Li Yanfeng credits German coach, Karl-Heinz Steinmetz, with her improvement. Steinmetz is a legendary coach who advised among many others, Lars Riedel, one of the greatest discus throwers of all time with his five World titles. “I am very happy to have a German coach,” she enthused. “He is one of the world’s most famous discus coaches.”


When asked how they communicated, Li Yanfeng produced a stock holiday German phrase, but admitted they mostly communicated through an interpreter, and more importantly through the common language of sport. “We understand each other with gestures and by me looking at the expression on his face,” she said.

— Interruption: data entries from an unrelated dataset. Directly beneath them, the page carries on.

theorem lanesOut_spares {i j : SlotId} (h : i ≠ j) (s : State) : Spares i s (lanesOut j s) := by
  have e := (lanesOut_laneStep j s).quiet.frame
  have hs : (lanesOut j s).slots = s.slots := e.slc.resolve_left (by decide)
  have hb : (lanesOut j s).bdu = s.bdu := e.bdu.resolve_left (by decide)
  have n := lanes_of_other h
  exact ⟨by simp [State.slot, hs], by rw [hb], by rw [hb]; exact id, fun a => lanesOut_leaves n.1 n.2.1 a,
    fun b => lanesOut_leaves n.2.2.1 n.2.2.2 b⟩

theorem abortPrecharge_spares {i j : SlotId} (h : i ≠ j) (src : Source) (n : Bool) (s : State) :
    Spares i s (abortPrecharge j src n s) := by
  unfold abortPrecharge
  exact (((modSlot_spares h _ s).trans (enter_spares h _ _)).trans (lanesOut_spares h _)).trans (.of_eq rfl rfl rfl rfl)

theorem releaseFloor_spares {i j : SlotId} (h : i ≠ j) (s : State) : Spares i s (releaseFloor j s) := by
  refine ⟨?_, ?_, id, fun _ => .of_lxc rfl, fun _ => .of_lxc rfl⟩
  · exact (modSlot_spares h (fun r => { r with cap := 0 }) s).slot
  · simp [releaseFloor, h]

theorem runPass_spares {i : SlotId} {s : State} (h : (s.slot i).state.powered = false) : Spares i s (runPass s) := by
  have hl : (runPass s).lxc = s.lxc := by simp [runPass]
  refine ⟨?_, by simp [runPass], by simp [runPass], fun _ => .of_lxc hl, fun _ => .of_lxc hl⟩
  have : passCap s i = none := by
    unfold passCap
    cases e : (s.slot i).state <;> simp_all [SlotState.powered]
  simp [runPass, State.slot, this]

/-- Naming victims names candidates. -/
theorem nameVictims_subset (floor : SlotId → Nat) (b : Nat) (l : List SlotId) (left : Nat) :
    (nameVictims floor b l left).1 ⊆ l := by
  induction l generalizing left with
  | nil => simp [nameVictims]
  | cons i l ih =>
    unfold nameVictims
    split
    · simp
    · split
      · exact List.subset_cons_of_subset _ (ih left)
      · intro j hj
        rcases List.mem_cons.1 hj with e | hj
        · simp [e]
        · exact List.mem_cons_of_mem _ (ih _ hj)

/-- Shed order lists the slots that meet its test. -/
theorem mem_shedOrder {s : State} {p : SlotRec → Bool} {i : SlotId} (h : i ∈ shedOrder s p) : p (s.slot i) = true := by
  simp only [shedOrder, List.mem_flatMap, List.mem_filter, Bool.and_eq_true] at h
  obtain ⟨_, _, _, h, _⟩ := h
  exact h

theorem Spares.foldl {i : SlotId} {f : State → SlotId → State} (hf : ∀ s j, i ≠ j → Spares i s (f s j)) (l : List SlotId)
    (hl : i ∉ l) (s : State) : Spares i s (l.foldl f s) := by
  induction l generalizing s with
  | nil => exact .refl i s
  | cons j l ih =>
    simp only [List.mem_cons, not_or] at hl
    exact (hf s j hl.1).trans (ih hl.2 _)

theorem shedAbort_spares {i : SlotId} {s : State} (h : (s.slot i).state.powered = false) : Spares i s (shedAbort s).1 := by
  unfold shedAbort
  split
  · rename_i j src n left e
    split
    · rename_i hp
      have hij : i ≠ j := fun e => by subst e; simp [hp, SlotState.powered] at h
      exact (abortPrecharge_spares hij src n s).trans (releaseFloor_spares hij _)
    · exact .refl i s
  · exact .refl i s

theorem nameAndStop_spares {i : SlotId} {s : State} (aborted : List SlotId) (h : (s.slot i).state.powered = false) :
    Spares i s (nameAndStop aborted s) := by
  unfold nameAndStop
  dsimp only
  generalize hon : nameVictims (committedFloor s) (pool s) (shedOrder s fun r => r.state == .on) (uncoveredFloors s) = on
  generalize hre : nameVictims (committedFloor s) (pool s) (shedOrder s relabelCandidate) on.2 = re
  have h1 : i ∉ on.1 := fun hi => by
    rw [← hon] at hi
    have := mem_shedOrder (nameVictims_subset _ _ _ _ hi)
    simp only [beq_iff_eq] at this
    simp [this, SlotState.powered] at h
  have h2 : i ∉ re.1 := fun hi => by
    rw [← hre] at hi
    have := mem_shedOrder (nameVictims_subset _ _ _ _ hi)
    simp only [relabelCandidate, Bool.and_eq_true, beq_iff_eq] at this
    simp [this.1, SlotState.powered] at h
  refine ((Spares.foldl (fun s j hj => stopVictim_spares hj s) on.1 h1 s).trans
    (.foldl (fun s j hj => relabelVictim_spares hj s) re.1 h2 _)).trans (.trans ?_ (.doWhen _ (raise_spares i _ _ _)))
  exact ⟨rfl, rfl, fun k => by simp [k, h1, h2], fun _ => .of_lxc rfl, fun _ => .of_lxc rfl⟩

theorem shedSelection_spares {i : SlotId} {s : State} (h : (s.slot i).state.powered = false) :
    Spares i s (shedSelection s) := by
  unfold shedSelection
  split
  · exact .refl i s
  · have k := shedAbort_spares h
    exact k.trans (nameAndStop_spares _ (by rw [k.slot]; exact h))

theorem capPass_spares {i : SlotId} {s : State} (h : (s.slot i).state.powered = false) : Spares i s (capPass s) := by
  unfold capPass
  split
  · exact runPass_spares h
  · have k1 := runPass_spares h
    have k2 := shedSelection_spares (s := runPass s) (i := i) (by rw [k1.slot]; exact h)
    exact (k1.trans k2).trans (runPass_spares (by rw [(k1.trans k2).slot]; exact h))

theorem takeSide_spares (i : SlotId) (s : State) : Spares i s (takeSide s) := by
  unfold takeSide
  dsimp only
  split <;> split <;> exact .of_eq (by simp) (by simp) (by simp) (by simp)

theorem takeRedundancy_spares (i : SlotId) (s : State) : Spares i s (takeRedundancy s) := by
  unfold takeRedundancy
  split
  · exact .refl i s
  · exact .of_eq (by simp) (by simp) (by simp) (by simp)

/-- An evaluation spares every slot without power. -/
theorem evaluate_spares {i : SlotId} (before : Int) {s : State} (h : (s.slot i).state.powered = false) :
    Spares i s (evaluate before s) := by
  unfold evaluate raiseCapChanges
  exact (((capPass_spares h).trans (.doWhen _ (raise_spares i _ _ _))).trans (takeSide_spares i _)).trans
    ((takeRedundancy_spares i _).trans (.doWhen _ (callRound_spares i _)))

end Sys2Proof.Machine
end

But a coach is only one element in the jigsaw puzzle of success. She also credits foreign competition for helping her improve. This season she has competed four times outside China, mostly, it must be said, in Germany where in the month of June she established a personal best of 67.98m to top his year’s rankings and move straight into the favourite slot for the World title.

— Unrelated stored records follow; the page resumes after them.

theorem witness_NoticesSoundKeptByEveryStep :
    NoticesSound noticed ∧ (noticed.port 13).pending ≠ 0 ∧ step noticed = .next (tick noticed) := by
  refine ⟨?_, by decide +kernel, rfl⟩
  unfold NoticesSound; decide +kernel

theorem witness_ThermalFactorsKeptByEveryStep :
    FactorsSound ((seen (exec .thermalTripInputAsserted twoFans) id).getD twoFans)
      ∧ ((seen (exec .thermalTripInputAsserted twoFans) id).getD twoFans).clc.trip = true
      ∧ FactorsSound twoFans ∧ step twoFans = .next (tick twoFans) := by
  refine ⟨?_, by decide +kernel, ?_, rfl⟩ <;> (unfold FactorsSound; decide +kernel)

theorem witness_ReadingsSoundKeptByEveryStep :
    let s := { State.reset with pending := [.channelReadEnd .failed] }
    ReadingsSound s ∧ step s = exec (.channelReadEnd .failed) State.reset := by
  refine ⟨?_, rfl⟩
  unfold ReadingsSound; decide +kernel

/-- Slots 0, 1 and 2 in DETECTING, SEATED and ON, the others EMPTY. -/
def arriving : State := slotIn 0 .detecting (slotIn 1 .seated (slotIn 2 .on State.reset))

theorem arriving_sound : SequencerSound arriving ∧ SlotsSound arriving := by
  have free : arriving.psq.resource = .free := by decide +kernel
  refine ⟨⟨by decide +kernel, fun i src => ?_, by decide +kernel, by decide +kernel, fun i n l h => ?_, fun i n l h => ?_,
    by decide +kernel⟩, ?_, ?_, ?_, ?_⟩
  · cases src <;> revert i <;> decide +kernel
  · exact nomatch free.symm.trans h
  · exact nomatch free.symm.trans h
  all_goals decide +kernel

/-- The strap of bay 7 taken and the supply of bay 0 found: a fan record and a read list that are not empty. -/
def furnished : State := (seen (exec (.fanStrapChange 7 3) (reading (.supplyPresentAsserted 0))) id).getD State.reset

theorem witness_RecordsSoundKeptByEveryStep :
    ReadListSound furnished ∧ furnished.inv.readList = [14] ∧ furnished.inv.readLeft = some 100 ∧ FansSound furnished
      ∧ (furnished.fan 7).state = .running ∧ furnished.clc.search = none ∧ step furnished = .next (tick furnished)
      ∧ SequencerSound arriving ∧ SlotsSound arriving ∧ step arriving = .next (tick arriving) := by
  have h : furnished.clc.search = none := by decide +kernel
  refine ⟨?_, by decide +kernel, by decide +kernel, ⟨?_, by simp [h]⟩, by decide +kernel, h, rfl, arriving_sound.1,
    arriving_sound.2, rfl⟩
  · unfold ReadListSound; decide +kernel
  · decide +kernel

/-- A precharge of the queue's, an ON slot, a slot in STOPPING(SHED), and slots held by all three sources. -/
def busyChassis : State :=
  let s := slotIn 4 .queued (slotIn 6 .queued (slotIn 8 .queued (powered 9 .precharge 1 300 300 (powered 1 .on 3 100 200
    (powered 2 .stopping 1 250 250 (supplied 800 State.reset))))))
  let s := (s.modSlot 6 fun r => { r with holdingSource := some .queue }).modSlot 8 fun r => { r with
    holdingSource := some .admission }
  let s := s.modSlot 2 fun r => { r with stopReason := some .shed }
  { s with
    bdu := { s.bdu with shedSet := [2] }
    psq := { s.psq with
      resource := .precharging 9 .queue true 50, urgentEntry := some ⟨4, false, false⟩, queue := [⟨6, true, false⟩]
      pendingSet := 0x0100 } }

theorem busyChassis_sequencer_sound : SequencerSound busyChassis := by
  refine ⟨by decide +kernel, fun i src => ?_, by decide +kernel, by decide +kernel, fun i n l h => ?_, fun i n l h => rfl,
    by decide +kernel⟩
  · cases src <;> revert i <;> decide +kernel
  · exact absurd h (by simp [busyChassis])

theorem busyChassis_budget_sound : BudgetSound busyChassis ∧ FloorsCovered busyChassis := by
  refine ⟨⟨?_, ?_, ?_, ?_, ?_, ?_, ?_, ?_⟩, ?_⟩ <;> (try unfold FloorsCovered) <;> decide +kernel

theorem witness_SequencerSoundKeptByEveryStep :
    SequencerSound busyChassis ∧ heldSlots busyChassis.psq = [4, 6, 8] ∧ prechargingSlot busyChassis.psq = some 9
      ∧ step busyChassis = .next (tick busyChassis) :=
  ⟨busyChassis_sequencer_sound, by decide +kernel, by decide +kernel, rfl⟩

theorem witness_BudgetSoundKeptByEveryStep :
    SequencerSound busyChassis ∧ BudgetSound busyChassis ∧ FloorsCovered busyChassis ∧ busyChassis.bdu.shedSet = [2]
      ∧ committed busyChassis = 650 ∧ step busyChassis = .next (tick busyChassis) :=
  ⟨busyChassis_sequencer_sound, busyChassis_budget_sound.1, busyChassis_budget_sound.2, by decide +kernel, by decide +kernel,
    rfl⟩

theorem witness_SlotPresenceAndTimers :
    ((slotIn 0 .empty State.reset).slot 0).state = .empty ∧ ((slotIn 13 .mute State.reset).slot 13).state ≠ .empty
      ∧ ((slotIn 13 .detecting State.reset).slot 13).state = .detecting
      ∧ ((slotIn 13 .detecting State.reset).slot 13).presence = true
      ∧ ((slotIn 13 .detecting State.reset).slot 13).debounce ≠ none
      ∧ ((slotIn 13 .seated State.reset).slot 13).state = .seated
      ∧ ((slotIn 13 .seated State.reset).slot 13).announceTimer ≠ none := by decide +kernel

/-- Every state of the slot, for the statements that split by it; and both sides of the record's generation. -/
theorem witness_SurpriseExtractionUndoesAll :
    (∀ st, ((slotIn 13 st State.reset).slot 13).state = st)
      ∧ (State.reset.record (bladeRecord 13)) = ⟨.absent, .none, none⟩
      ∧ ((blade 13 0 2047 State.reset).record (bladeRecord 13)).state ≠ .absent :=
  ⟨fun st => slotIn_state 13 st _, by decide +kernel, by decide +kernel⟩

theorem witness_LatchTable :
    (∀ st, ((slotIn 0 st State.reset).slot 0).state = st)
      ∧ (((slotIn 0 .standby State.reset).modSlot 0 fun r => { r with autoPowerOn := true }).slot 0).state = .standby
      ∧ (((slotIn 0 .standby State.reset).modSlot 0 fun r => { r with autoPowerOn := true }).slot 0).autoPowerOn = true :=
  ⟨fun st => slotIn_state 0 st _, by decide +kernel, by decide +kernel⟩

theorem witness_SlotFaultLines :
    ((slotIn 13 .precharge State.reset).slot 13).state.powered = true ∧ ((slotIn 0 .on State.reset).slot 0).state.running = true
      ∧ ((slotIn 0 .stopping State.reset).slot 0).state.running = true
      ∧ ((slotIn 13 .precharge State.reset).slot 13).state.running = false
      ∧ ((slotIn 0 .queued State.reset).slot 0).state.powered = false := by decide +kernel

theorem witness_PowerOffTable :
    (∀ st, Served 14 77 [13] (slotIn 13 st State.reset) ∧ ((slotIn 13 st State.reset).slot 13).state = st)
      ∧ Served 14 77 [14] State.reset ∧ 13 < (14 : Byte).toNat :=
  ⟨fun st => ⟨((served_in_every_state 77).1 st).1, slotIn_state 13 st _⟩, (served_in_every_state 77).2⟩

theorem witness_ReleasePowerTable (st : SlotState) :
    Served (slotPort 13) 3 [13] (slotIn 13 st State.reset)
      ∧ ((serving (slotPort 13) 3 [13] (slotIn 13 st State.reset)).slot 13).state = st :=
  (served_own_in_every_state 3 st).2

theorem witness_StopsForced :
    (∀ st, Served 14 78 [13] (slotIn 13 st State.reset) ∧ ((slotIn 13 st State.reset).slot 13).state = st)
      ∧ ((slotIn 13 .stopping State.reset).slot 13).deadline ≠ none
      ∧ Served 14 78 [14] State.reset ∧ 13 < (14 : Byte).toNat :=
  ⟨fun st => ⟨((served_in_every_state 78).1 st).1, slotIn_state 13 st _⟩, by decide +kernel, serving_serves .., by decide⟩

theorem witness_ResetPulseAndClearFault :
    (∀ st, Served 14 79 [13] (slotIn 13 st State.reset) ∧ ((slotIn 13 st State.reset).slot 13).state = st)
      ∧ ((slotIn 13 .on State.reset).slot 13).pulse = .idle ∧ ((slotIn 13 .on State.reset).slot 13).resetDelay = 0
      ∧ (((slotIn 13 .on State.reset).modSlot 13 fun r => { r with resetDelay := 1000 }).slot 13).resetDelay ≠ 0
      ∧ (((slotIn 13 .on State.reset).modSlot 13 fun r => { r with pulse := .delaying 0 1000 }).slot 13).pulse = .delaying 0 1000
      ∧ (((slotIn 13 .on State.reset).modSlot 13 fun r => { r with pulse := .asserting 1 }).slot 13).pulse = .asserting 1
      ∧ (∀ st, Served 14 80 [13] (slotIn 13 st State.reset)) ∧ Served 14 79 [14] State.reset ∧ Served 14 80 [14] State.reset
      ∧ 13 < (14 : Byte).toNat :=
  ⟨fun st => ⟨((served_in_every_state 79).1 st).1, slotIn_state 13 st _⟩, by decide +kernel, by decide +kernel,
    by decide +kernel, by decide +kernel, by decide +kernel, fun st => ((served_in_every_state 80).1 st).1, serving_serves ..,
    serving_serves .., by decide⟩

/-- A delivery of power readings to slot 0, ON at a cap of 368 W: above the threshold, at it, at the cap, and STALE. -/
theorem witness_ThrottleJudged :
    let s := fun r : Reading => { (slotIn 0 .on State.reset).modSlot 0 (fun x => { x with cap := 368 }) with
      ssc := { State.reset.ssc with toSlc := [tabulate fun _ => r] } }
    (∀ r, (s r).ssc.toSlc = (tabulate fun _ => r) :: [])
      ∧ ((s ⟨.fresh, some 392, 0⟩).slot 0).state = .on ∧ ((s ⟨.fresh, some 392, 0⟩).slot 0).cap = 368
      ∧ (368 + 368 / 16 : Int) < 392 ∧ (391 : Int) ≤ 368 + 368 / 16
      ∧ ((tabulate fun _ => ⟨.stale, some 392, 3⟩ : Vector Reading 14).get 0).state ≠ .fresh := by
  refine ⟨fun _ => rfl, ?_⟩
  decide +kernel

theorem witness_AnnounceTable (st : SlotState) :
    Served (slotPort 13) 1 (lowMaximum.bytes (slotPort 13)) (slotIn 13 st State.reset)
      ∧ ((slotIn 13 st State.reset).slot 13).state = st
      ∧ Served (slotPort 0) 1 ((AnnounceArgs.mk 0 0 2047 2047 16 15 []).bytes (slotPort 0)) State.reset
      ∧ (¬ lowMaximum.serial = [] ∧ lowMaximum.serial.length ≤ 16 ∧ lowMaximum.fabricA.toNat ≤ 15) :=
  ⟨serving_serves .., slotIn_state 13 st _, serving_serves .., by decide +kernel⟩

theorem witness_BladePowerRequests (st : SlotState) :
    Served (slotPort 13) 2 [13] (slotIn 13 st State.reset)
      ∧ ((serving (slotPort 13) 2 [13] (slotIn 13 st State.reset)).slot 13).state = st
      ∧ ((slotIn 13 .standby State.reset).slot 13).latchOpen = false ∧ ((slotIn 13 .standby State.reset).slot 13).mayRequest = true
      ∧ (((slotIn 13 .standby State.reset).modSlot 13 fun r => { r with hold := true }).slot 13).hold = true
      ∧ (((slotIn 13 .standby State.reset).modSlot 13 fun r => { r with latchOpen := true }).slot 13).latchOpen = true
      ∧ 65535 < 65536 ∧ Served (slotPort 13) 4 [13, 255, 255, 255] (slotIn 13 st State.reset)
      ∧ ((powered 13 .on 1 300 500 (supplied 1000 State.reset)).slot 13).m ≠ 300
      ∧ committed (powered 13 .on 1 300 500 (supplied 1000 State.reset)) ≤ pool (powered 13 .on 1 300 500 (supplied 1000 State.reset)) :=
  ⟨(served_own_in_every_state 2 st).2.1, (served_own_in_every_state 2 st).2.2, by decide +kernel, by decide +kernel,
    by decide +kernel, by decide +kernel, by decide, serving_serves .., by decide +kernel, by decide +kernel⟩

theorem witness_SlotSettings :
    (∀ s, Served 14 65 [] s) ∧ (∀ s, Served 14 66 [] s) ∧ (13 : Byte).toNat = (13 : SlotId).val ∧ 13 < (14 : Byte).toNat
      ∧ (∀ (zones : Vector Byte 14) (s : State), Served 14 67 zones.toList s)
      ∧ (State.reset.slot 13).state ≠ .on ∧ (splitTier.slot 0).state = .on ∧ (splitTier.slot 0).tier ≠ 1
      ∧ (splitTier.slot 0).zone.val ≠ (3 : Byte).toNat ∧ committed splitTier ≤ pool splitTier
      ∧ (¬ ∃ i, 3 < ((tabulate fun _ => 3 : Vector Byte 14).get i).toNat)
      ∧ ∃ i, 3 < ((tabulate fun _ => 4 : Vector Byte 14).get i).toNat :=
  ⟨fun _ => serving_serves .., fun _ => serving_serves .., by decide, by decide, fun _ _ => serving_serves .., by decide +kernel,
    by decide +kernel, by decide +kernel, by decide +kernel, by decide +kernel, by decide +kernel, ⟨13, by decide +kernel⟩⟩

theorem witness_PowerOnRequests :
    Served 14 68 [] State.reset ∧ 13 < (14 : Byte).toNat ∧ (13 : Byte).toNat = (13 : SlotId).val
      ∧ ((slotIn 13 .mute State.reset).slot 13).state ≠ .standby ∧ ((slotIn 13 .standby State.reset).slot 13).state = .standby
      ∧ ((slotIn 13 .standby State.reset).slot 13).latchOpen = false ∧ State.reset.psq.urgentEntry = none
      ∧ ({ State.reset with psq := { coldPsq with urgentEntry := some ⟨0, false, false⟩ } }).psq.urgentEntry ≠ none
      ∧ Served 14 69 (List.replicate 6 0) staged ∧ (List.replicate 6 (0 : Byte)).length = 2 * 3
      ∧ (let places : List PlaceArg := [⟨3, .off, .off⟩, ⟨5, .on, .off⟩, ⟨7, .off, .on⟩]
        1 ≤ places.length ∧ places.length ≤ 14 ∧ (∀ q ∈ places, q.slot.toNat ≤ 13) ∧ (places.map (·.slot)).Nodup
          ∧ ∀ i : SlotId, i.val ∈ places.map (·.slot.toNat) → (staged.slot i).state = .standby ∧ (staged.slot i).latchOpen = false)
      ∧ Served 14 69 [0, 0] State.reset ∧ ¬ (14 : Byte).toNat ≤ 13 ∧ (State.reset.slot 13).state ≠ .standby :=
  ⟨serving_serves .., by decide, by decide, by decide +kernel, by decide +kernel, by decide +kernel, by decide +kernel,
    by decide +kernel, serving_serves .., by decide, by decide +kernel, serving_serves .., by decide, by decide +kernel⟩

The one exception to the German dates this summer was a third place in Rome’s Golden Gala where she was beaten by the minor medallists in Daegu, Germany’s Nadine Mueller (silver here) and Yarelis Barrios, the Cuban who had to settle for bronze in Korea.


At 32, Li Yanfeng is getting long in the tooth for a discus thrower and was originally considering retirement after next year’s Olympics, “but now I am not so sure,” she says, happy to have won but equally clearly taken aback that she has triumphed on the world stage.


“It was my dream to win gold at a major championships. At the beginning of my career, of course I dreamt of winning gold but it was not realistic. Then as my results improved, the dream suddenly became more realistic.”


Her biggest successes to date were to be Asian Games champion last year as well as a ninth and seventh places in the Olympic Games of 2004 and 2008.


Sandwiched between those two Olympics came serious injury to her hand in 2005 that might have ended her career: “I thought about giving up, but officials and my family urged me to continue and I decided to make a comeback after all the help I received. So I continued, but I must admit it was slow going and I did not do much training at all for some time.”


After a gap of two years in her results between 2005 and 2007, she finished that latter year on 62.24m and the comeback was under way. Slowly but surely, she started to claw her way back and in 2009 she had improved her lifetime best to 66.40m, a distance she was to improve on this year.


“I think it is an important lesson that age is no barrier,” she said. “How old you are is not so important.”


Steinmetz seems to specialise in mature champions. Riedel was still winning world titles at the age of 34 and Joergen Schult, another Steinmetz protégé, was 39 when he led the field at the start of the final round in Seville 1999 before finally collecting silver.


Li Yanfeng was born in the north-eastern province of Heilongjiang. Bordering Russia and Mongolia, the area is famous for its ice festivals and there was an element of ice-cool temperament about the champion.


Each of her throws was executed well, the shortest hitting the turf at 63.83m. But going into the lead so early can bring its own concerns. Was Li Yanfeng not afraid she might be overtaken?


“Yes, I felt a little worried about the others because they were so good. So I could not let my attention wander at all, but maintained my concentration on the competition always,” she said.